Top of The records
-- ==== Sys2Proof/Machine/Sequencer.lean ====
section
/-! DEFINITION. The grain sequencer (spec/02): a grain boundary, admission into the backlog, the decisions that have no block of
their own, and their application. -/

namespace Sys2Proof.Machine

/-! ## Writes that act from the next grain (R64, R81, R108, R271, R275, R338, R399, R516, R560, R600) -/

/-- A write that waited for the boundary takes effect. -/
def pendApply (s : State) (w : Nat × W32) : State :=
  let a := w.1
  let v := w.2
  if a = 0x00200040 then validApply s v
  else if 0x00300000 ≤ a ∧ a < 0x00360000 then tsuWrite s ((a - 0x00300000) / 0x1000) (a % 0x1000) v
  else if 0x00400000 ≤ a ∧ a < 0x00400400 then evcCtlApply s ((a - 0x00400000) / 0x20) v
  else if 0x01000000 ≤ a ∧ a < 0x01600000 then
    (if a % 0x10000 = 0 then portCtlApply s ((a - 0x01000000) / 0x10000) v else txeqApply s ((a - 0x01000000) / 0x10000) v)
  else if a = 0x03C00000 then rsqCtlApply s v
  else if 0x07010000 ≤ a ∧ a < 0x07010400 then semApply s ((a - 0x07010000) / 0x10) (a % 0x10) v
  else if 0x07800000 ≤ a ∧ a < 0x07810000 then pwrApply s (a - 0x07800000) v
  else if 0x07810000 ≤ a ∧ a < 0x07820000 then hupApply s (a - 0x07810000) v
  else if 0x07820000 ≤ a ∧ a < 0x07830000 then prmApply s (a - 0x07820000) v
  else if 0x07D00000 ≤ a ∧ a < 0x07D03000 then pmcApply s (a - 0x07D00000) v
  else if a = 0x07F00000 then cascOff s
  else s

/-- All of them, in the order in which they were made. -/
def pendAll (s : State) : State := s.bus.pend.foldl pendApply { s with bus := { s.bus with pend := [] } }

/-! ## The inputs of a boundary (R36, R38, R39) -/

/-- An input in its place, after those of its own source. -/
def insInp (x : Inp) : List Inp → List Inp
  | [] => [x]
  | y :: r => if inpBefore x y then x :: y :: r else y :: insInp x r

/-- Inputs in the order of R38; of one source, as they came. -/
def sortInps (l : List Inp) : List Inp := l.foldl (fun a x => insInp x a) []

/-- A radio channel is up (R457). -/
def radioUp (s : State) (m : Nat) : Bool := rActive s m && !(radioAt s m).fenced

/-- Link changes of the radio ports (R457). -/
def radioLinks (s : State) : State :=
  (List.range 4).foldl (fun (s : State) m =>
    let u := radioUp s m
    if u = (radioAt s m).upSeen then s
    else see (setRadio s m { radioAt s m with upSeen := u }) 4 (96 + m) (.link (96 + m) u 0)) s

/-- A shared decision of this device at pair grain seen + LAG, and its DECISION frame (R608, R613). -/
def shareOut (s : State) (n idx kind : Nat) (e : Option LearnEv) (b : Option Nat) : State :=
  let g := pairGrain s + lagOf s
  let d : Shared := { apply := g, remote := false, index := idx, learn := e, bucket := b, cmd := none, carried := none, ok := true }
  let body := match e with
    | some e => beBytes 6 e.mac.toNat ++ leBytes 2 e.vid.toNat ++ leBytes 1 e.port ++ List.replicate 7 0
    | none => leBytes 4 (b.getD 0) ++ List.replicate 12 0
  torvSend { s with twn := { s.twn with shared := s.twn.shared ++ [d] } } 0x02
    (leBytes 8 g.toNat ++ leBytes 1 kind ++ leBytes 1 n ++ leBytes 2 idx ++ leBytes 4 0 ++ body)

/-- Learning events of shared partitions leave the learn queue as shared decisions, while 16,384 are not held (R613). -/
def shareLearns (s : State) : State :=
  s.fdb.learnQ.foldl (fun (s : State) e =>
    if shares s e.pt && !s.twn.holdLearn.contains e.pt && decide (s.twn.shared.length < 16384) then
      shareOut { s with fdb := { s.fdb with learnQ := s.fdb.learnQ.erase e } } e.pt e.port 0 (some e) none
    else s) s

/-- The learning events that wait for the sequencer alone. -/
def ownLearns (s : State) : List LearnEv :=
  s.fdb.learnQ.filter fun e => !shares s e.pt && !s.twn.holdLearn.contains e.pt

/-- The sweep step of this grain (R334); of a shared partition it is the senior's shared decision (R613). -/
def sweepSee (s : State) : State :=
  match sweepDue s.gr.count with
  | some b =>
    (match bucketOwner s b with
     | some n =>
       if shares s n then (if senior s then shareOut s n 128 1 none (some b) else s)
       else see s 6 128 (.sweep b)
     | none => see s 6 128 (.sweep b))
  | none => s

/-- The commits presented at this grain (R235, R239). -/
def commitSee (s : State) : State :=
  (commitsDue s).foldl (fun (s : State) i =>
    if s.gr.waiting.any (fun e => decide (e.inp.what = .commit i)) || s.gr.seen.any (fun x => decide (x.what = .commit i)) then s
    else see s 5 i (.commit i)) s

/-! ## Admission (R42-R44) -/

/-- A source with 8 inputs pending presents no further change. -/
def sourceFull (s : State) (x : Inp) : Bool :=
  decide (8 ≤ (s.gr.waiting.filter fun e => decide (e.inp.cls = x.cls) && decide (e.inp.idx = x.idx)).length)

/-- The learning event of an input. -/
def learnOf (x : Inp) : Option LearnEv := match x.what with | .learn e => some e | _ => none

/-- A command is stamped at the grain at which its input is admitted (R43, R44). -/
def stampCmd (s : State) (x : Inp) : State :=
  match x.what with
  | .command id => modCmd s id fun c => { c with arrive := s.gr.count }
  | _ => s

/-- Classes P0-P5 are appended as far as the backlog has room, in order; the rest wait with their stamp. -/
def admitHigh (s : State) : State :=
  let full := s.gr.seen.filter fun x => decide (x.cls ≤ 5) && sourceFull s x
  let new_ := (sortInps (s.gr.seen.filter fun x => decide (x.cls ≤ 5) && !sourceFull s x)).map fun x => (⟨s.gr.count, x⟩ : Entry)
  let l := s.gr.waiting ++ new_
  let room := 4096 - s.gr.backlog.length
  { s with gr := { s.gr with
      backlog := s.gr.backlog ++ l.take room
      waiting := l.drop room
      seen := full ++ s.gr.seen.filter fun x => decide (6 ≤ x.cls) } }

/-- Classes P6 and P7 are appended while no other input waits and fewer than 3,584 entries are held; the rest wait at their
sources. -/
def admitLow (s : State) : State :=
  let low := s.gr.seen.filter fun x => decide (6 ≤ x.cls)
  let l := sortInps ((ownLearns s).map (fun e => (⟨6, e.port, .learn e⟩ : Inp)) ++ low)
  let room := if s.gr.waiting.isEmpty then 3584 - s.gr.backlog.length else 0
  let in_ := l.take room
  let taken := in_.filterMap learnOf
  let s1 : State := { s with
    gr := { s.gr with
      backlog := s.gr.backlog ++ in_.map fun x => ⟨s.gr.count, x⟩
      seen := (s.gr.seen.filter fun x => decide (x.cls ≤ 5)) ++ (l.drop room).filter fun x => (learnOf x).isNone }
    fdb := { s.fdb with learnQ := s.fdb.learnQ.filter fun e => !taken.contains e } }
  in_.foldl stampCmd s1

/-- HOLDING, its count and the greatest depth (R43, R47-R49). -/
def holdUpdate (s : State) : State :=
  let n := s.gr.backlog.length
  let h := decide (3584 ≤ n)
  { s with gr := { s.gr with
      holding := h, holdCnt := if h then satInc s.gr.holdCnt else s.gr.holdCnt, maxDepth := max s.gr.maxDepth n } }

/-! ## The boundary -/

/-- The first grain of a latency window in which no cell is free (R400). -/
def poolEmpty (s : State) : State := if freeCells s = 0 then raiseOnce s 3 0 664 0 0 else s

/-- A keep-alive every 1,000 grains (R606, R608). -/
def keepaliveSend (s : State) : State :=
  if s.gr.count.toNat % 1000 = 0 then
    torvSend s 0x01 (leBytes 1 s.twn.state.toNat ++ leBytes 1 (b1 (ccFenced s)) ++ List.replicate 6 0)
  else s

/-- GR_COUNT, TB_TIME and the counters that count grains. -/
def grainTick (xoPpm : BitVec 12) (s : State) : State :=
  let s : State := { s with gr := { s.gr with count := s.gr.count + 1, lock := true, xoPpm := xoPpm } }
  let s := wdogGrain (aonGrain (tbBoundary s))
  let s := (List.range 64).foldl watchGrain s
  occupancyCount (censusBoundary s)

/-- A grain boundary: it exists while D1's clock runs (R35, R36). -/
def grainBoundary (xoPpm : BitVec 12) (s : State) : State :=
  if !clkOk s 1 || s.dev.inReset then s
  else
    let s := validUpdate (pendAll (grainTick xoPpm s))
    let s := readyAnswer (resetsEnded s)
    let s := commitSee (sweepSee (shareLearns (radioLinks s)))
    let s := holdUpdate (admitLow (admitHigh s))
    keepaliveSend (poolEmpty (creditBoundary s))

def execGrainBoundary (xoPpm : BitVec 12) (s : State) : Host.Outcome State Fault Refusal := ev true (grainBoundary xoPpm s)

/-! ## Link decisions (R266, R273, R276, R385, R457) -/

/-- An up decision of an Ethernet port. -/
def portUp (s : State) (p : Nat) (g : Grain) : State :=
  let s := setPort s p { portAt s p with up := true, down := false, decAt := g }
  let s := setSched s p { schedAt s p with verify := if portPreempt s p then 1 else 0 }
  raiseAt s (4 * p) 1 0 g

/-- A down decision of an Ethernet port: queues flushed, the TSU's match table cleared. -/
def portDown (s : State) (p : Nat) (cause : BitVec 4) (g : Grain) : State :=
  let x := portAt s p
  let s := setPort s p { x with up := false, down := true, decAt := g, cause := cause, downs := satInc x.downs }
  let s := flushPort s p
  let s := setTsu s p { tsuAt s p with table := [] }
  let s := setSched s p { schedAt s p with verify := 0 }
  raiseAt s (4 * p) 0 cause.toNat g

/-- A P4 decision of a logical port. -/
def linkApply (s : State) (p : Nat) (up : Bool) (cause : BitVec 4) (g : Grain) : State :=
  if p < 96 then (if up then portUp s p g else portDown s p cause g)
  else setRadio s (p - 96) { radioAt s (p - 96) with up := up, decAt := g }

def linkDecision (s : State) : State :=
  match takeHead s fun d => match d with | .link .. => true | _ => false with
  | some (s, e) => (match e.inp.what with | .link p up c => linkApply s p up c e.stamp | _ => s)
  | none => s

def execLinkDecision (s : State) : Host.Outcome State Fault Refusal := ev true (linkDecision s)

/-! ## Learning and sweep decisions (R331, R334) -/

def learnDecision (s : State) : State :=
  match takeHead s fun d => match d with | .learn _ => true | _ => false with
  | some (s, e) => (match e.inp.what with | .learn x => learnApply s x e.stamp false | _ => s)
  | none => s

def execLearnDecision (s : State) : Host.Outcome State Fault Refusal := ev true (learnDecision s)

def ageingSweepStep (s : State) : State :=
  match takeHead s fun d => match d with | .sweep _ => true | _ => false with
  | some (s, e) => (match e.inp.what with | .sweep b => sweepApply s b e.stamp false | _ => s)
  | none => s

def execAgeingSweepStep (s : State) : Host.Outcome State Fault Refusal := ev true (ageingSweepStep s)

/-! ## The application of decisions (R38, R42) -/

/-- The head of the backlog is applied by the row of its kind. -/
def headApply (s : State) : State :=
  match s.gr.backlog with
  | [] => s
  | e :: _ =>
    match e.inp.what with
    | .store _ => prmStoreAdmit s
    | .fault _ => faultDetected none s
    | .ptnReset n => partitionReset n s
    | .link .. => linkDecision s
    | .commit _ => commitApply s
    | .learn _ => learnDecision s
    | .sweep _ => ageingSweepStep s
    | .command id => commandArrival id s

/-- Up to four decisions. -/
def backlogApply (s : State) : State := headApply (headApply (headApply (headApply s)))

def execBacklogApply (s : State) : Host.Outcome State Fault Refusal := ev true (backlogApply s)

/-! ## Registers (R45-R49) -/

/-- GR_COUNT_LO read: the high word is latched. -/
def latchCount (s : State) : State :=
  { s with gr := { s.gr with hiLatch := BitVec.ofNat 32 (s.gr.count.toNat / 2 ^ 32) } }

def execGrCountLoRead (m : Master) (s : State) : Host.Outcome State Fault Refusal :=
  ev m.wf (regRd s m 0x00100000 (fun s => w32 s.gr.count.toNat) latchCount)

/-- GR registers as read, offset from 0x0010_0000. -/
def grRead (s : State) (off : Nat) : Option W32 :=
  if off = 0x00 then some (w32 s.gr.count.toNat)
  else if off = 0x04 then some s.gr.hiLatch
  else if off = 0x08 then some (w32 (b1 s.gr.lock + 2 * b1 s.gr.holding + 2 ^ 16 * s.gr.xoPpm.toNat))
  else if off = 0x0C then some (w32 (s.gr.backlog.length + 2 ^ 16 * max s.gr.maxDepth s.gr.backlog.length))
  else if off = 0x10 then some s.gr.holdCnt
  else none

/-- What a normal read takes. -/
def grTake (s : State) (off : Nat) : State :=
  if off = 0x00 then latchCount s
  else if off = 0x0C then { s with gr := { s.gr with maxDepth := s.gr.backlog.length } }
  else if off = 0x10 then { s with gr := { s.gr with holdCnt := 0 } }
  else s

end Sys2Proof.Machine
end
Bottom of The records
## Work to complete
Please restate, exactly as written, the line that holds "is latched. -/" and all remaining lines of the data above, and only those.

## Task result
/-- GR_COUNT_LO read: the high word is latched. -/
def latchCount (s : State) : State :=
  { s with gr := { s.gr with hiLatch := BitVec.ofNat 32 (s.gr.count.toNat / 2 ^ 32) } }

def execGrCountLoRead (m : Master) (s : State) : Host.Outcome State Fault Refusal :=
  ev m.wf (regRd s m 0x00100000 (fun s => w32 s.gr.count.toNat) latchCount)

/-- GR registers as read, offset from 0x0010_0000. -/
def grRead (s : State) (off : Nat) : Option W32 :=
  if off = 0x00 then some (w32 s.gr.count.toNat)
  else if off = 0x04 then some s.gr.hiLatch
  else if off = 0x08 then some (w32 (b1 s.gr.lock + 2 * b1 s.gr.holding + 2 ^ 16 * s.gr.xoPpm.toNat))
  else if off = 0x0C then some (w32 (s.gr.backlog.length + 2 ^ 16 * max s.gr.maxDepth s.gr.backlog.length))
  else if off = 0x10 then some s.gr.holdCnt
  else none

/-- What a normal read takes. -/
def grTake (s : State) (off : Nat) : State :=
  if off = 0x00 then latchCount s
  else if off = 0x0C then { s with gr := { s.gr with maxDepth := s.gr.backlog.length } }
  else if off = 0x10 then { s with gr := { s.gr with holdCnt := 0 } }
  else s

end Sys2Proof.Machine
end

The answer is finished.